Brief
An exact copy of all the entries is what is needed here.

Data excerpts
-- ==== Sys2Proof/Safety.lean ====
section
/-! DEFINITION. The terms claims use: the invariant of the core, and what an instruction may change (the access summary
of 10_state.md R41, made exact for the state the instruction meets). -/

namespace Sys2Proof.Machine

/-- What holds of every state of a core: memory is in its canonical form; PC "never exceeds 0x10FE" (R24); no stack
entry exceeds 0x1000, so that a return keeps the bound on PC (R24, R124). The other ranges of R20 are in the types. -/
def State.Inv (s : State) : Prop :=
  Memory.wf s.params s.mem ∧ s.pc.toNat ≤ 0x10FE ∧ ∀ k : Fin 16, (s.stack[k]).toNat ≤ 0x1000

/-- A piece of state an instruction may write. PC and `awaitingKey`, which every step writes, are not among them. -/
inductive Part where
  | reg (x : Nibble)
  | index
  | stackEntry (k : Nat)
  | sp
  | dt
  | st
  | byte (a : Addr)
  | fb
  | redraw
  | draws
  | diags
  deriving DecidableEq, Repr

/-- `t` differs from `s` in nothing but the listed parts, PC and `awaitingKey`. The key state, `loadedSize`, `tickAcc`
and the parameters are written by no instruction (R31, R34, R35, R41). -/
def OnlyChanges (parts : List Part) (s t : State) : Prop :=
  (∀ x, .reg x ∉ parts → t.getV x = s.getV x) ∧
  (.index ∉ parts → t.i = s.i) ∧
  (∀ k : Fin 16, .stackEntry k.val ∉ parts → t.stack[k] = s.stack[k]) ∧
  (.sp ∉ parts → t.sp = s.sp) ∧
  (.dt ∉ parts → t.dt = s.dt) ∧
  (.st ∉ parts → t.st = s.st) ∧
  (∀ a, .byte a ∉ parts → t.readByte a = s.readByte a) ∧
  (.fb ∉ parts → t.fb = s.fb) ∧
  (.redraw ∉ parts → t.redraw = s.redraw) ∧
  (.draws ∉ parts → t.draws = s.draws) ∧
  (.diags ∉ parts → t.diags = s.diags) ∧
  t.key = s.key ∧ t.loadedSize = s.loadedSize ∧ t.tickAcc = s.tickAcc ∧ t.params = s.params

/-- The bytes of the `c` data addresses at I (R166). -/
def dataBytes (s : State) (c : Nat) : List Part := (List.range c).map fun k => .byte (s.dataAddr k)

/-- The registers V0 to V(c - 1). -/
def firstRegs (c : Nat) : List Part := (List.range c).map fun k => .reg (BitVec.ofNat 4 k)

/-- What an instruction may write in a state beside PC and `awaitingKey`, by the rules of files 41 to 45. Where it takes
its diagnostic, that is the diagnostic log alone (R212). -/
def writesOf (i : Instr) (s : State) : List Part :=
  match i with
  | .cls => [.fb, .redraw]
  | .ret => if s.sp.val = 0 then [.diags] else [.sp]
  | .call _ => if s.sp.val = 16 then [.diags] else [.stackEntry s.sp.val, .sp]
  | .sys _ | .jp _ | .jpV0 _ => []
  | .seByte _ _ | .sneByte _ _ | .seReg _ _ | .sneReg _ _ | .skp _ | .sknp _ => []
  | .ldByte x _ | .addByte x _ | .ldReg x _ | .orReg x _ | .andReg x _ | .xorReg x _ | .ldVxDt x => [.reg x]
  | .addReg x _ | .subReg x _ | .shr x _ | .subnReg x _ | .shl x _ => [.reg x, .reg 0xF#4]
  | .ldI _ | .addI _ | .ldF _ => [.index]
  | .rnd x _ => [.reg x, .draws]
  | .drw _ _ n => if s.inRange n.toNat then [.fb, .redraw, .reg 0xF#4] else [.diags]
  | .ldVxK x => if s.key = Vector.replicate 16 false then [] else [.reg x]
  | .ldDtVx _ => [.dt]
  | .ldStVx _ => [.st]
  | .ldB _ => if s.inRange 3 then dataBytes s 3 else [.diags]
  | .storeRegs x => if s.inRange (x.toNat + 1) then dataBytes s (x.toNat + 1) else [.diags]
  | .loadRegs x => if s.inRange (x.toNat + 1) then firstRegs (x.toNat + 1) else [.diags]

/-- What a step may write in a state beside PC and `awaitingKey`: what its decoded instruction may; the diagnostic log
where nothing is executed (R101, R105, R212). -/
def stepWrites (s : State) : List Part :=
  if s.pc.toNat ≤ 0xFFE then
    match decode s.fetchWord with
    | .ok i => writesOf i s
    | .error _ => [.diags]
  else [.diags]

/-- The instruction of a step takes its range diagnostic (R56, R166): it records MemoryAccessOutOfBounds with PC and the
least address above 0xFFF at I, changes nothing else (R212), and PC advances by 2. -/
def ReportsOutOfRange (i : Instr) (s : State) : Prop :=
  ∃ t, exec i s = .next t ∧ t.pc = s.pc + 2#16 ∧
    t.diags = s.diags ++ [.memoryAccessOutOfBounds s.pc (max s.i.toNat 0x1000)] ∧ OnlyChanges [.diags] s t

/-- Whether the `c` bytes at I may be accessed, in the words of R56: under `wrap` always, under `skip` when the last
address is at most 0xFFF. -/
def MayAccess (s : State) (c : Nat) : Prop := s.params.dataOob = .wrap ∨ c = 0 ∨ s.i.toNat + (c - 1) ≤ 0xFFF

/-- The result `r` and the flag `f` of an 8XYn stand where `setRF(x, r, f)` puts them (R140): for `x` other than F in Vx
and VF; for `x` = F the one written last, by `FLAG_ORDER`, stands in VF. -/
def ResultAndFlag (s t : State) (x : Nibble) (r f : Nat) : Prop :=
  (x ≠ 0xF#4 → (t.getV x).toNat = r ∧ (t.getV 0xF#4).toNat = f) ∧
  (x = 0xF#4 → s.params.flagOrder = .flagLast → (t.getV 0xF#4).toNat = f) ∧
  (x = 0xF#4 → s.params.flagOrder = .flagFirst → (t.getV 0xF#4).toNat = r)

/-- A set bit of the `n`-row sprite at I, drawn from column `cx` and row `cy`, falls on the cell at column `px` and row
`py`: bit 7 of a row is its leftmost pixel and both axes wrap for each pixel (R191). -/
def SpriteCovers (s : State) (cx cy n px py : Nat) : Prop :=
  ∃ r < n, ∃ c < 8, (s.readByte (s.dataAddr r)).getLsbD (7 - c) = true ∧
    (cx + c) % 64 = px ∧ (cy + r) % 32 = py

/-- The word after the instruction, as the state `t` after it fetches it, holds what `c` stores at I put there: the byte at
PC + 2 in bits 15:8 and the byte at PC + 3 in bits 7:0 are `value k` where store `k` reached them, and as they were where
none did (R61). -/
def FetchesStored (s t : State) (c : Nat) (value : Nat → Nat) : Prop :=
  (∀ k < c, (s.dataAddr k).toNat = s.pc.toNat + 2 → (firstByte t.fetchWord).toNat = value k) ∧
  (∀ k < c, (s.dataAddr k).toNat = s.pc.toNat + 3 → (secondByte t.fetchWord).toNat = value k) ∧
  ((∀ k < c, (s.dataAddr k).toNat ≠ s.pc.toNat + 2) →
    firstByte t.fetchWord = s.readByte (BitVec.ofNat 12 (s.pc.toNat + 2))) ∧
  ((∀ k < c, (s.dataAddr k).toNat ≠ s.pc.toNat + 3) →
    secondByte t.fetchWord = s.readByte (BitVec.ofNat 12 (s.pc.toNat + 3)))

end Sys2Proof.Machine
end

Written response
-- ==== Sys2Proof/Safety.lean ====
section
/-! DEFINITION. The terms claims use: the invariant of the core, and what an instruction may change (the access summary
of 10_state.md R41, made exact for the state the instruction meets). -/

namespace Sys2Proof.Machine

/-- What holds of every state of a core: memory is in its canonical form; PC "never exceeds 0x10FE" (R24); no stack
entry exceeds 0x1000, so that a return keeps the bound on PC (R24, R124). The other ranges of R20 are in the types. -/
def State.Inv (s : State) : Prop :=
  Memory.wf s.params s.mem ∧ s.pc.toNat ≤ 0x10FE ∧ ∀ k : Fin 16, (s.stack[k]).toNat ≤ 0x1000

/-- A piece of state an instruction may write. PC and `awaitingKey`, which every step writes, are not among them. -/
inductive Part where
  | reg (x : Nibble)
  | index
  | stackEntry (k : Nat)
  | sp
  | dt
  | st
  | byte (a : Addr)
  | fb
  | redraw
  | draws
  | diags
  deriving DecidableEq, Repr

/-- `t` differs from `s` in nothing but the listed parts, PC and `awaitingKey`. The key state, `loadedSize`, `tickAcc`
and the parameters are written by no instruction (R31, R34, R35, R41). -/
def OnlyChanges (parts : List Part) (s t : State) : Prop :=
  (∀ x, .reg x ∉ parts → t.getV x = s.getV x) ∧
  (.index ∉ parts → t.i = s.i) ∧
  (∀ k : Fin 16, .stackEntry k.val ∉ parts → t.stack[k] = s.stack[k]) ∧
  (.sp ∉ parts → t.sp = s.sp) ∧
  (.dt ∉ parts → t.dt = s.dt) ∧
  (.st ∉ parts → t.st = s.st) ∧
  (∀ a, .byte a ∉ parts → t.readByte a = s.readByte a) ∧
  (.fb ∉ parts → t.fb = s.fb) ∧
  (.redraw ∉ parts → t.redraw = s.redraw) ∧
  (.draws ∉ parts → t.draws = s.draws) ∧
  (.diags ∉ parts → t.diags = s.diags) ∧
  t.key = s.key ∧ t.loadedSize = s.loadedSize ∧ t.tickAcc = s.tickAcc ∧ t.params = s.params

/-- The bytes of the `c` data addresses at I (R166). -/
def dataBytes (s : State) (c : Nat) : List Part := (List.range c).map fun k => .byte (s.dataAddr k)

/-- The registers V0 to V(c - 1). -/
def firstRegs (c : Nat) : List Part := (List.range c).map fun k => .reg (BitVec.ofNat 4 k)

/-- What an instruction may write in a state beside PC and `awaitingKey`, by the rules of files 41 to 45. Where it takes
its diagnostic, that is the diagnostic log alone (R212). -/
def writesOf (i : Instr) (s : State) : List Part :=
  match i with
  | .cls => [.fb, .redraw]
  | .ret => if s.sp.val = 0 then [.diags] else [.sp]
  | .call _ => if s.sp.val = 16 then [.diags] else [.stackEntry s.sp.val, .sp]
  | .sys _ | .jp _ | .jpV0 _ => []
  | .seByte _ _ | .sneByte _ _ | .seReg _ _ | .sneReg _ _ | .skp _ | .sknp _ => []
  | .ldByte x _ | .addByte x _ | .ldReg x _ | .orReg x _ | .andReg x _ | .xorReg x _ | .ldVxDt x => [.reg x]
  | .addReg x _ | .subReg x _ | .shr x _ | .subnReg x _ | .shl x _ => [.reg x, .reg 0xF#4]
  | .ldI _ | .addI _ | .ldF _ => [.index]
  | .rnd x _ => [.reg x, .draws]
  | .drw _ _ n => if s.inRange n.toNat then [.fb, .redraw, .reg 0xF#4] else [.diags]
  | .ldVxK x => if s.key = Vector.replicate 16 false then [] else [.reg x]
  | .ldDtVx _ => [.dt]
  | .ldStVx _ => [.st]
  | .ldB _ => if s.inRange 3 then dataBytes s 3 else [.diags]
  | .storeRegs x => if s.inRange (x.toNat + 1) then dataBytes s (x.toNat + 1) else [.diags]
  | .loadRegs x => if s.inRange (x.toNat + 1) then firstRegs (x.toNat + 1) else [.diags]

/-- What a step may write in a state beside PC and `awaitingKey`: what its decoded instruction may; the diagnostic log
where nothing is executed (R101, R105, R212). -/
def stepWrites (s : State) : List Part :=
  if s.pc.toNat ≤ 0xFFE then
    match decode s.fetchWord with
    | .ok i => writesOf i s
    | .error _ => [.diags]
  else [.diags]

/-- The instruction of a step takes its range diagnostic (R56, R166): it records MemoryAccessOutOfBounds with PC and the
least address above 0xFFF at I, changes nothing else (R212), and PC advances by 2. -/
def ReportsOutOfRange (i : Instr) (s : State) : Prop :=
  ∃ t, exec i s = .next t ∧ t.pc = s.pc + 2#16 ∧
    t.diags = s.diags ++ [.memoryAccessOutOfBounds s.pc (max s.i.toNat 0x1000)] ∧ OnlyChanges [.diags] s t

/-- Whether the `c` bytes at I may be accessed, in the words of R56: under `wrap` always, under `skip` when the last
address is at most 0xFFF. -/
def MayAccess (s : State) (c : Nat) : Prop := s.params.dataOob = .wrap ∨ c = 0 ∨ s.i.toNat + (c - 1) ≤ 0xFFF

/-- The result `r` and the flag `f` of an 8XYn stand where `setRF(x, r, f)` puts them (R140): for `x` other than F in Vx
and VF; for `x` = F the one written last, by `FLAG_ORDER`, stands in VF. -/
def ResultAndFlag (s t : State) (x : Nibble) (r f : Nat) : Prop :=
  (x ≠ 0xF#4 → (t.getV x).toNat = r ∧ (t.getV 0xF#4).toNat = f) ∧
  (x = 0xF#4 → s.params.flagOrder = .flagLast → (t.getV 0xF#4).toNat = f) ∧
  (x = 0xF#4 → s.params.flagOrder = .flagFirst → (t.getV 0xF#4).toNat = r)

/-- A set bit of the `n`-row sprite at I, drawn from column `cx` and row `cy`, falls on the cell at column `px` and row
`py`: bit 7 of a row is its leftmost pixel and both axes wrap for each pixel (R191). -/
def SpriteCovers (s : State) (cx cy n px py : Nat) : Prop :=
  ∃ r < n, ∃ c < 8, (s.readByte (s.dataAddr r)).getLsbD (7 - c) = true ∧
    (cx + c) % 64 = px ∧ (cy + r) % 32 = py

/-- The word after the instruction, as the state `t` after it fetches it, holds what `c` stores at I put there: the byte at
PC + 2 in bits 15:8 and the byte at PC + 3 in bits 7:0 are `value k` where store `k` reached them, and as they were where
none did (R61). -/
def FetchesStored (s t : State) (c : Nat) (value : Nat → Nat) : Prop :=
  (∀ k < c, (s.dataAddr k).toNat = s.pc.toNat + 2 → (firstByte t.fetchWord).toNat = value k) ∧
  (∀ k < c, (s.dataAddr k).toNat = s.pc.toNat + 3 → (secondByte t.fetchWord).toNat = value k) ∧
  ((∀ k < c, (s.dataAddr k).toNat ≠ s.pc.toNat + 2) →
    firstByte t.fetchWord = s.readByte (BitVec.ofNat 12 (s.pc.toNat + 2))) ∧
  ((∀ k < c, (s.dataAddr k).toNat ≠ s.pc.toNat + 3) →
    secondByte t.fetchWord = s.readByte (BitVec.ofNat 12 (s.pc.toNat + 3)))

end Sys2Proof.Machine
end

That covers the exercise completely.